Snow, ice, range and charging issues for the busses lead to vehicle shortages which caused mass delays and cancellations several times over the winter. 

Ruter, which is also part owned by Oslo municipality, believes that the financial problems facing Unibuss mean the company could be forced to file for bankruptcy or undergo a major restructuring, according to a memo obtained by publication Teknisk Ukeblad.  

It has previously told public broadcaster that it was working on a plan in case Unibuss goes bankrupt. 

“There is no doubt that the first days of such a scenario will be very demanding for the residents of Oslo and parts of Akershus,” Ruter’s communications director Elisabeth Skarsbø Moen told public broadcaster NRK.  

“First and foremost, we are working to find a solution together with Unibuss that does not affect Ruter’s customers,” she said. 

“But as those responsible for public transport, we have both a plan and an emergency organization ready to also handle a bankruptcy,” Skarsbø Moen added. 

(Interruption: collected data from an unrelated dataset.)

-- ==== Sys2Proof/Syntax.lean ====
section
/-!
DEFINITION. Sys2Proof/Syntax.lean: the commands of spec/opcode_table.json, one constructor for each row, with the row's operands.
The Furrow instructions come first.
Numbers of units are bounded by their types: allotments and functions `Fin 64`, queues `Fin 1024`, physical engines
`Fin 144`, Laterals `Fin 16`, LIUs `Fin 32`, digest engines `Fin 8`, gates `Fin 84`, command slots `Fin 4096`, Weirs
`Fin 4096`, contexts `Fin 262144`. Data that arrive from outside the device (bytes of host memory, of a frame) are operands.
-/
namespace Sys2Proof
open Sys2Proof.Machine
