/-- Generate a notice for allotment a of an event of the time given (02 R54, R55). -/
def noticeAt (a code sev time p0 p1 p2 p3 : Nat) (d : Device) : Device :=
  if (d.allot a).flr.isSome then d else
  let r := (d.allot a).ntc
  let n := mkNotice code sev a time p0 p1 p2 p3 r.seq
  let d := d.updNtc a (fun r => { r with seq := (r.seq + 1) % 2 ^ 32 })
  let hold (d : Device) : Device :=
    if ((d.allot a).ntc.held.length) < 64 then d.updNtc a (fun r => { r with held := r.held ++ [n] })
    else d.updNtc a (fun r => { r with lost := satAdd 0xFFFF_FFFF r.lost 1, dropped := r.dropped + 1 })
  if r.room && decide (r.held = []) then
    match writeNotice a n d with
    | (.written, d) => d
    | (.held, d) => hold d
  else hold d

/-- Generate a notice of an event of this moment. -/
def notice (a code sev p0 p1 p2 p3 : Nat) (d : Device) : Device := noticeAt a code sev d.stamp p0 p1 p2 p3 d

/-- The notice of an event of this moment that the completions of no command hold back. -/
def NoticeDue.post (x : NoticeDue) (d : Device) : Device := noticeAt x.allot x.code x.sev x.time x.p0 x.p1 x.p2 x.p3 d

/-- The completion entry of a command that the notice's event affected is still to come. -/
def NoticeDue.waits (x : NoticeDue) (d : Device) : Bool := x.slots.any (fun k => (d.cmd k).isSome)

/-- Notices that wait for no completion any more are generated (02 R47). They take their SEQ now (DEDUCED, assumption 138). -/
def postDue (d : Device) : Device :=
  let ready := d.flt.due.filter (fun x => !x.waits d)
  foldOver (fun (x : NoticeDue) d => x.post d) ready { d with flt := { d.flt with due := d.flt.due.filter (fun x => x.waits d) } }

/-- Generate a notice once the commands in the slots given have their completion entries (02 R47). -/
def noticeAfter (slots : List Nat) (a code sev p0 p1 p2 p3 : Nat) (d : Device) : Device :=
  let x : NoticeDue := { allot := a, code := code, sev := sev, time := d.stamp, p0 := p0, p1 := p1, p2 := p2, p3 := p3, slots := slots }
  if x.waits d then { d with flt := { d.flt with due := d.flt.due ++ [x] } } else x.post d

/-- Command slots are free: no notice waits for them any more. -/
def forgetSlots (slots : List Nat) (d : Device) : Device :=
  { d with flt := { d.flt with due := d.flt.due.map (fun x => { x with slots := x.slots.filter (fun k => !slots.contains k) }) } }

/-- A notice to every allotment (15 R332, 16 R346). -/
def noticeAll (code sev p0 p1 p2 p3 : Nat) (d : Device) : Device :=
  foldOver (fun a d => notice a code sev p0 p1 p2 p3 d) (List.range 64) d

end Sys2Proof.Machine
end

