-- ==== Sys2Proof/Machine/Operands.lean ====
section
/-!
DEFINITION. Sys2Proof/Machine/Operands.lean: how a Furrow instruction reads and writes its operands and how it ends: scalar registers (06 R128),
operand memory (06 R131, R132), Reservoir ranges (06 R133), and the frame in which every instruction is issued, traps, waits or retires
(05 R121; 06 R137, R146, R147).
-/
namespace Sys2Proof.Machine

/-! ## Scalar registers (06 R128) -/

/-- x0 reads as zero. -/
def EngArch.getX (t : EngArch) (r : BitVec 5) : W64 := if r = 0 then 0 else Tbl.get 0 t.x r.toNat
/-- Writes to x0 are discarded. -/
def EngArch.setX (t : EngArch) (r : BitVec 5) (v : W64) : EngArch := if r = 0 then t else { t with x := Tbl.set 0 t.x r.toNat v }

/-! ## Operand memory and Reservoir ranges (06 R131, R133) -/

/-- An effective address: a register plus a sign-extended offset, modulo 2^64. -/
def effAddr {w : Nat} (a : W64) (off : BitVec w) : Nat := (a + off.signExtend 64).toNat

/-- [a, a+n) passes the end of operand memory. -/
def pastOpm (a n : Nat) : Bool := decide (opmSize < a + n)

/-- A Reservoir range that an rld, rst or rst.u refuses: a bit above bit 33, or across a 256-byte boundary. -/
def badRsv (a n : Nat) : Bool := decide (2 ^ 34 ≤ a) || decide (256 < a % 256 + n)

/-- Every outstanding rld and DMA read of the command has completed (06 R141). -/
def EngArch.readsDone (t : EngArch) : Bool := t.rlds.isEmpty && t.lists.all (fun l => l.descs.all (fun x => x.write))

/-- No line of command k waits in its Lateral's store buffer. -/
def Device.linesDrained (d : Device) (l k : Nat) : Bool := !((d.lat l).sb.any (fun x => decide (x.slot = k)))

/-! ## How an instruction ends -/

/-- What carrying out an instruction comes to. -/
inductive EngRes where
  /-- It retires with this engine state. -/
  | ok (t : EngArch)
  /-- It retires with this engine state and goes to a text offset. -/
  | jump (p : Nat) (t : EngArch)
  /-- It retires with this device. -/
  | next (d : Device)
  /-- It traps without effect. -/
  | trap (cause tval : Nat)
  /-- It traps after the elements that it has completed (07 R165). -/
  | part (t : EngArch) (cause tval : Nat)
  /-- It waits; 1 for a key or entropy, 2 for the mask generator, 0 for anything else. -/
  | stall (why : Nat)
  /-- It waits with this device. -/
  | wait (why : Nat) (d : Device)
  /-- It ends the command or stops the engine. -/
  | over (d : Device)

/-- The command that engine e issues instructions of now. -/
def Device.issuer (d : Device) (e : Nat) : Option Nat :=
  if d.stopped then none else
  match (d.eng e).slot with
  | none => none
  | some k =>
    if (d.eng e).st = .running ∧ (d.cmdOr k).phase = .running ∧ (d.eng e).arch.faulted = false then some k else none

/-- The end of an instruction of command k on engine e. -/
def retire (e k : Nat) (r : EngRes) (d : Device) : Device := match r with
  | .ok t => d.updArch e (fun o => { t with pc := o.pc + 4, paused := 0 })
  | .jump p t => d.updArch e (fun _ => { t with pc := p, paused := 0 })
  | .next d => d.updArch e (fun t => { t with pc := t.pc + 4, paused := 0 })
  | .trap c v => takeTrap e k c v d
  | .part t c v => takeTrap e k c v (d.updArch e (fun _ => t))
  | .stall w => d.updArch e (fun t => { t with paused := w })
  | .wait w d => d.updArch e (fun t => { t with paused := w })
  | .over d => d

/-- Engine e issues an instruction: the watchdog comes first (06 R147), then a fetch past the text (06 R137). -/
def engRun (e : Nat) (f : Nat → EngArch → Device → EngRes) (d : Device) : Device :=
  match d.issuer e with
  | none => d
  | some k =>
    let t := (d.eng e).arch
    if runLimit (d.cmdOr k) ≤ t.cycles then takeTrap e k 0x09 t.cycles d
    else if t.textLen ≤ t.pc then takeTrap e k 0x02 t.pc d
    else retire e k (f k t d) d

/-- An instruction that only changes the engine's own state. -/
def engOp (e : Nat) (f : EngArch → EngRes) (d : Device) : Device := engRun e (fun _ t _ => f t) d

/-- An instruction that writes one scalar register. -/
def engX (e : Nat) (rd : BitVec 5) (f : EngArch → W64) (d : Device) : Device := engOp e (fun t => .ok (t.setX rd (f t))) d

end Sys2Proof.Machine
end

Should Unibuss go bankrupt, its buses would become part of the bankruptcy estate and if such an event were to occur while passengers were in transit, all passengers would need to disembark at the next stop so the buses can be transported to the depot. 

Ruter said it had an eye on the market to try and see what could be available in terms of extra buses and equipment. 

It said that its priority would be to ensure that school transport, and that healthcare workers could get to work, in the event of a sudden lack of buses.